冒険者はいずれも年若い男女で、囲まれているとはいえゴブリン、なぜ多少の傷を覚悟してでも強行突破して逃げないのかと様子を見てみれば、どうやら一党の内の杖を持った少女が足に傷を負い、逃げようにも逃げられない状況にあるようだ。
ウェイトリーは静かに歩調を早め、その集団へと素早く近づいた。
冒険者は自己責任、自己負担の多い職業ではあるし、安易に手を出してはそれがもめ事に発展することも少ないくないというのは承知しているが、ゴブリンの粗末な石斧が、少女を守るように戦う二人の少年の内一人へと振り下ろされんとしたその時には、ウェイトリーの手から白骨の刃は放たれていた。
痛みと衝撃を覚悟した少年も、脳天を貫かれた当のゴブリンも何が起こったのか理解は出来なかった。
だが、次々と飛来する骨刃が、正確にゴブリンの額を貫いていく。
少年と少女はその光景をただ、見ているしかできなかった。
時間にして一分もかからないうちに、冒険者たちを囲んでいたゴブリンは全て死に絶え、そこには呆然と立ち尽くす冒険者たちが残っていた。
ウェイトリーはその冒険者たちに近づき、何も声を掛けず、デッキから一枚のカードを抜いて、少女へ向けて発動した。

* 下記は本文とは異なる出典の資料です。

/-- The locations in turn, each with its lanes in ascending order; f gives the new value for a lane
and an old value. A lane whose data shows an error is not performed and returns zero (R391). -/
def State.atomicFuel (s : State) (size : Nat) (f : Nat → Nat → Nat) :
    Nat → List Hit → State × List (Nat × Nat)
  | 0, _ => (s, [])
  | _ + 1, [] => (s, [])
  | n + 1, h :: hs =>
    match s.hitErr h size with
    | some _ =>
      let r := s.atomicFuel size f n hs
      (r.1, (h.lane, 0) :: r.2)
    | none =>
      let here := h :: hs.filter fun x => x.lo == h.lo
      let done := runLanes f (s.loadHit h size) here
      let r := (s.storeHit h size done.2).atomicFuel size f n (hs.filter fun x => x.lo != h.lo)
      (r.1, done.1 ++ r.2)

/-- All lanes of an atomic (R286). -/
def State.atomic (s : State) (size : Nat) (f : Nat → Nat → Nat) (hits : List Hit) :
    State × List (Nat × Nat) := s.atomicFuel size f hits.length hits

/-- The effect of a vector atomic: f is the new value for a lane and an old value. The lanes of ATOM at a host location
share one request (R439). -/
def atomBodyV (hostOk : Bool) (f : Group → Nat → Nat → Nat) (d a : Nat) (s : State) : Eff :=
  match s.checkLanes ⟨.atomic, hostOk, 4, 4⟩ (s.cur.vecAddrs a 0) with
  | .trap t => .trap s t
  | .frozen d => .stay (s.waitHome d)
  | .ok hits absent =>
    if s.redsDraining s.cur.tid then .stay s.stall
    else
    let s1 := s.touchAll true hits
    let r := s1.atomic 4 (f s.cur) hits
    (r.1.forget hits).deliver .atomic (vecFills s.cur.et r.2 0 [d]) [.v d] (s1.laneErr 4 hits)
      ((s1.farOf 4 hits).foldl joinRequest []) absent

/-- The place is host memory. -/
def Place.isHost : Place → Bool
  | .host _ _ => true
  | _ => false

/-- The lanes whose request goes out now, and those that wait for a response: at a host location one lane after the
other, in ascending order (R439). -/
def sendNow : List Hit → List Hit × List Hit
  | [] => ([], [])
  | h :: hs =>
    let same (x : Hit) : Bool := h.lo.isHost && x.lo == h.lo
    let r := sendNow hs
    (h :: r.1.filter fun x => !same x, r.1.filter same ++ r.2)

/-- A request of the arm's ACAS has not been answered while lanes of it are still to be sent (R439). -/
def State.partOut (s : State) (d : Nat) : Bool :=
  s.flight.any fun f => match f with
    | .atomic w fs _ _ => w == s.cur.who && fs.any fun x => match x with
      | .part n _ _ _ => n == d
      | _ => false
    | _ => false

/-- The effect of the vector form of ACAS: the lanes at one host location go out one after the other, each once the
request before it has been answered; the arm stays at the instruction until the last has gone out (R287, R439). -/
def casBodyV (f : Group → Nat → Nat → Nat) (d a : Nat) (s : State) : Eff :=
  if s.cur.me.replay && s.partOut d then .stay s.stall
  else
  match s.checkLanes ⟨.atomic, true, 4, 4⟩ (s.cur.vecAddrs a 0) with
  | .trap t => .trap s t
  | .frozen d => .stay (s.waitHome d)
  | .ok hits absent =>
    if s.redsDraining s.cur.tid then .stay s.stall
    else
    let now := (sendNow hits).1
    let rest := (sendNow hits).2
    let s1 := s.touchAll true hits
    let r := s1.atomic 4 (f s.cur) now
    if rest.isEmpty then
      (r.1.forget hits).deliver .atomic (vecFills s.cur.et r.2 0 [d]) [.v d] (s1.laneErr 4 now) (s1.farOf 4 now) absent
    else
      let left : Mask := maskOf (rest.map (·.lane)) ||| parkedMask absent
      let fill : Fill := .part d (maskOf (r.2.map (·.1))) ((List.range 96).map fun k => w32 (valOf r.2 k)) s.cur.et
      .park ((r.1.modCur fun g => g.mapMe fun a => { a with ws := .ready, replay := true, park := left }).send
        (.atomic s.cur.who [fill] (s1.laneErr 4 now) (s1.farOf 4 now)))

/-- The effect of a scalar atomic. -/
def atomBodyS (hostOk : Bool) (f : Group → Nat → Nat → Nat) (d a : Nat) (s : State) : Eff :=
  let size := if s.cur.et = 11 then 8 else 4
  let regs := if s.cur.et = 11 then [d, d + 1] else [d]
  match s.checkLanes ⟨.atomic, hostOk, size, size⟩ (s.cur.scalarAddr a 0) with
  | .trap t => .trap s t
  | .frozen d => .stay (s.waitHome d)
  | .ok hits absent =>
    if s.redsDraining s.cur.tid then .stay s.stall
    else
    let s1 := (s.touchAll true hits).readBefore hits
    let r := s1.atomic size (f s.cur) hits
    (r.1.forget hits).deliver .atomic (scalarFills s.cur.sel (valOf r.2 0) 0 regs) (regs.map (.ofS s.cur.sel))
      (s1.laneErr size hits) (s1.farOf size hits) absent

/-- A scalar operand at the width of ET: a pair under I64 (R285). -/
def Group.wideVal (g : Group) (n : Nat) : Nat :=
  if g.et = 11 then (g.spval n).toNat else (g.sval n).toNat

/-- The registers of a scalar operand at the width of ET. -/
def Group.wideRegs (g : Group) (n : Nat) : List RegId := if g.et = 11 then g.spregs n else g.sregs n

/-- The kinds of ATOMS and scalar ACAS that depend on ET (R224). -/
def Group.wideEven (g : Group) (d b : Nat) : Bool :=
  g.et != 11 || (d % 2 == 0 && (decide (64 ≤ b) || b % 2 == 0))

/-- The new value of ATOM at a lane. -/
def atomV (op : AtomOp) (b : Nat) (g : Group) (k old : Nat) : Nat :=
  op.apply g.et 32 g.sat g.me.pc.toNat old (g.lane b k).toNat

/-- The new value of ATOMS. -/
def atomS (op : AtomOp) (b : Nat) (g : Group) (_k old : Nat) : Nat :=
  op.apply g.et (if g.et = 11 then 64 else 32) g.sat g.me.pc.toNat old (g.wideVal b)

/-- ATOM (R285, R286). -/
def atomVector (op : AtomOp) (d a b : Nat) (ea eb : Bool) (s : State) :
    Host.Outcome State Fault Refusal :=
  let g := s.cur
  issue 4
    { vs := [d, a, a + 1, b]
      ets := some etsAny
      mode := atomMode (op.okEt g.et && g.et != 11) g.et
      srcs := g.srcA ea a [.v a, .v (a + 1)] ++ g.srcB eb b [.v b] ++ Group.polSrc 0 ++ g.laneSrcs
      dests := [.v d]
      tags := if op.tagged then tagTrap [(2, g.tag b, g.okTags)] else none }
    (atomBodyV (op.hostOk g.et) (atomV op b) d a) s

/-- ATOMS (R285, R286); under I64 both words of d block while either is empty (R224). -/
def atomScalar (op : AtomOp) (d a b : Nat) (ea eb : Bool) (s : State) :
    Host.Outcome State Fault Refusal :=
  let g := s.cur
  issue 4
    { seqOk := true
      even := g.wideEven d b
      mode := atomMode (op.okEt g.et) g.et
      srcs := g.srcA ea a (g.spregs a) ++ g.srcB eb b (g.wideRegs b) ++ Group.polSrc 0
        ++ (if g.et = 11 then blocking (g.spregs d) else [])
      dests := g.wideRegs d }
    (atomBodyS (op.hostOk g.et) (atomS op b) d a) s

/-- ATOM.add (R285). -/
def execAtomAdd (d a b : Nat) (ea eb : Bool) (s : State) : Host.Outcome State Fault Refusal :=
  atomVector .add d a b ea eb s

/-- ATOM.and (R285). -/
def execAtomAnd (d a b : Nat) (ea eb : Bool) (s : State) : Host.Outcome State Fault Refusal :=
  atomVector .and d a b ea eb s

/-- ATOM.or (R285). -/
def execAtomOr (d a b : Nat) (ea eb : Bool) (s : State) : Host.Outcome State Fault Refusal :=
  atomVector .or d a b ea eb s

/-- ATOM.xor (R285). -/
def execAtomXor (d a b : Nat) (ea eb : Bool) (s : State) : Host.Outcome State Fault Refusal :=
  atomVector .xor d a b ea eb s

/-- ATOM.min (R285). -/
def execAtomMin (d a b : Nat) (ea eb : Bool) (s : State) : Host.Outcome State Fault Refusal :=
  atomVector .min d a b ea eb s

/-- ATOM.max (R285). -/
def execAtomMax (d a b : Nat) (ea eb : Bool) (s : State) : Host.Outcome State Fault Refusal :=
  atomVector .max d a b ea eb s

/-- ATOM.xchg (R285). -/
def execAtomXchg (d a b : Nat) (ea eb : Bool) (s : State) : Host.Outcome State Fault Refusal :=
  atomVector .xchg d a b ea eb s

/-- ATOM.fadd (R285). -/
def execAtomFadd (d a b : Nat) (ea eb : Bool) (s : State) : Host.Outcome State Fault Refusal :=
  atomVector .fadd d a b ea eb s

/-- ATOMS.add (R285). -/
def execAtomsAdd (d a b : Nat) (ea eb : Bool) (s : State) : Host.Outcome State Fault Refusal :=
  atomScalar .add d a b ea eb s

/-- ATOMS.and (R285). -/
def execAtomsAnd (d a b : Nat) (ea eb : Bool) (s : State) : Host.Outcome State Fault Refusal :=
  atomScalar .and d a b ea eb s

/-- ATOMS.or (R285). -/
def execAtomsOr (d a b : Nat) (ea eb : Bool) (s : State) : Host.Outcome State Fault Refusal :=
  atomScalar .or d a b ea eb s

/-- ATOMS.xor (R285). -/
def execAtomsXor (d a b : Nat) (ea eb : Bool) (s : State) : Host.Outcome State Fault Refusal :=
  atomScalar .xor d a b ea eb s

/-- ATOMS.min (R285). -/
def execAtomsMin (d a b : Nat) (ea eb : Bool) (s : State) : Host.Outcome State Fault Refusal :=
  atomScalar .min d a b ea eb s

/-- ATOMS.max (R285). -/
def execAtomsMax (d a b : Nat) (ea eb : Bool) (s : State) : Host.Outcome State Fault Refusal :=
  atomScalar .max d a b ea eb s

/-- ATOMS.xchg (R285). -/
def execAtomsXchg (d a b : Nat) (ea eb : Bool) (s : State) : Host.Outcome State Fault Refusal :=
  atomScalar .xchg d a b ea eb s

/-- ATOMS.fadd (R285). -/
def execAtomsFadd (d a b : Nat) (ea eb : Bool) (s : State) : Host.Outcome State Fault Refusal :=
  atomScalar .fadd d a b ea eb s

/-- ACAS: b stored where the old value equals c (R287). -/
def casVal (c b old : Nat) : Nat := if old = c then b else old

/-- ACAS, vector form: d is the compare value and takes the old one (R287). -/
def execAcasVector (d a b : Nat) (ea eb : Bool) (s : State) : Host.Outcome State Fault Refusal :=
  let g := s.cur
  issue 4
    { vs := [d, a, a + 1, b]
      ets := some etsAny
      mode := atomMode (casEts.contains g.et && g.et != 11) g.et
      srcs := blocking [.v d] ++ g.srcA ea a [.v a, .v (a + 1)] ++ g.srcB eb b [.v b]
        ++ Group.polSrc 0 ++ g.laneSrcs
      dests := [.v d] }
    (casBodyV (fun g k old => casVal (g.lane d k).toNat (g.lane b k).toNat old) d a) s

/-- ACAS, scalar form (R287). -/
def execAcasScalar (d a b : Nat) (ea eb : Bool) (s : State) : Host.Outcome State Fault Refusal :=
  let g := s.cur
  issue 4
    { even := g.wideEven d b
      mode := atomMode (casEts.contains g.et) g.et
      srcs := blocking (g.wideRegs d) ++ g.srcA ea a (g.spregs a) ++ g.srcB eb b (g.wideRegs b)
        ++ Group.polSrc 0
      dests := g.wideRegs d }
    (atomBodyS true (fun g _ old => casVal (g.wideVal d) (g.wideVal b) old) d a) s

/-! ### Reductions (R98, R290, R291) -/

/-- Code of an operation in a contribution. -/
def AtomOp.code : AtomOp → Nat
  | .add => 0 | .and => 1 | .or => 2 | .xor => 3 | .min => 4 | .max => 5 | .xchg => 6 | .fadd => 7

/-- The operation of a code. -/
def AtomOp.ofCode (n : Nat) : AtomOp :=
  [AtomOp.add, .and, .or, .xor, .min, .max, .xchg, .fadd].getD n .add

/-- The contribution stands in a scheduler's buffer. -/
def Contrib.at (c : Contrib) (core sched : Nat) : Bool := c.core == core && c.sched == sched

/-- The entry that holds a contribution: one for each RED and line (R290). -/
def Contrib.entryOf (c : Contrib) : Nat × Place := (c.entry, c.place.line)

カードの名は『修復 (レストア)』。デッドマスターにおける中級回復スペルである。
ウェイトリーは最後まで何も言わず、来た時と同じように静かに立ち去った。
少女はわけもわからないままに足の傷が回復して、痛みが消え去ったことに驚いた。
ここにきてやっと冒険者たちは他に誰かいるということを理解して周囲に目を凝らすが、そこには誰もいなかった。
年若い冒険者たちは灰色の外套を纏うお人よしの姿を終ぞ見つけることはなかった。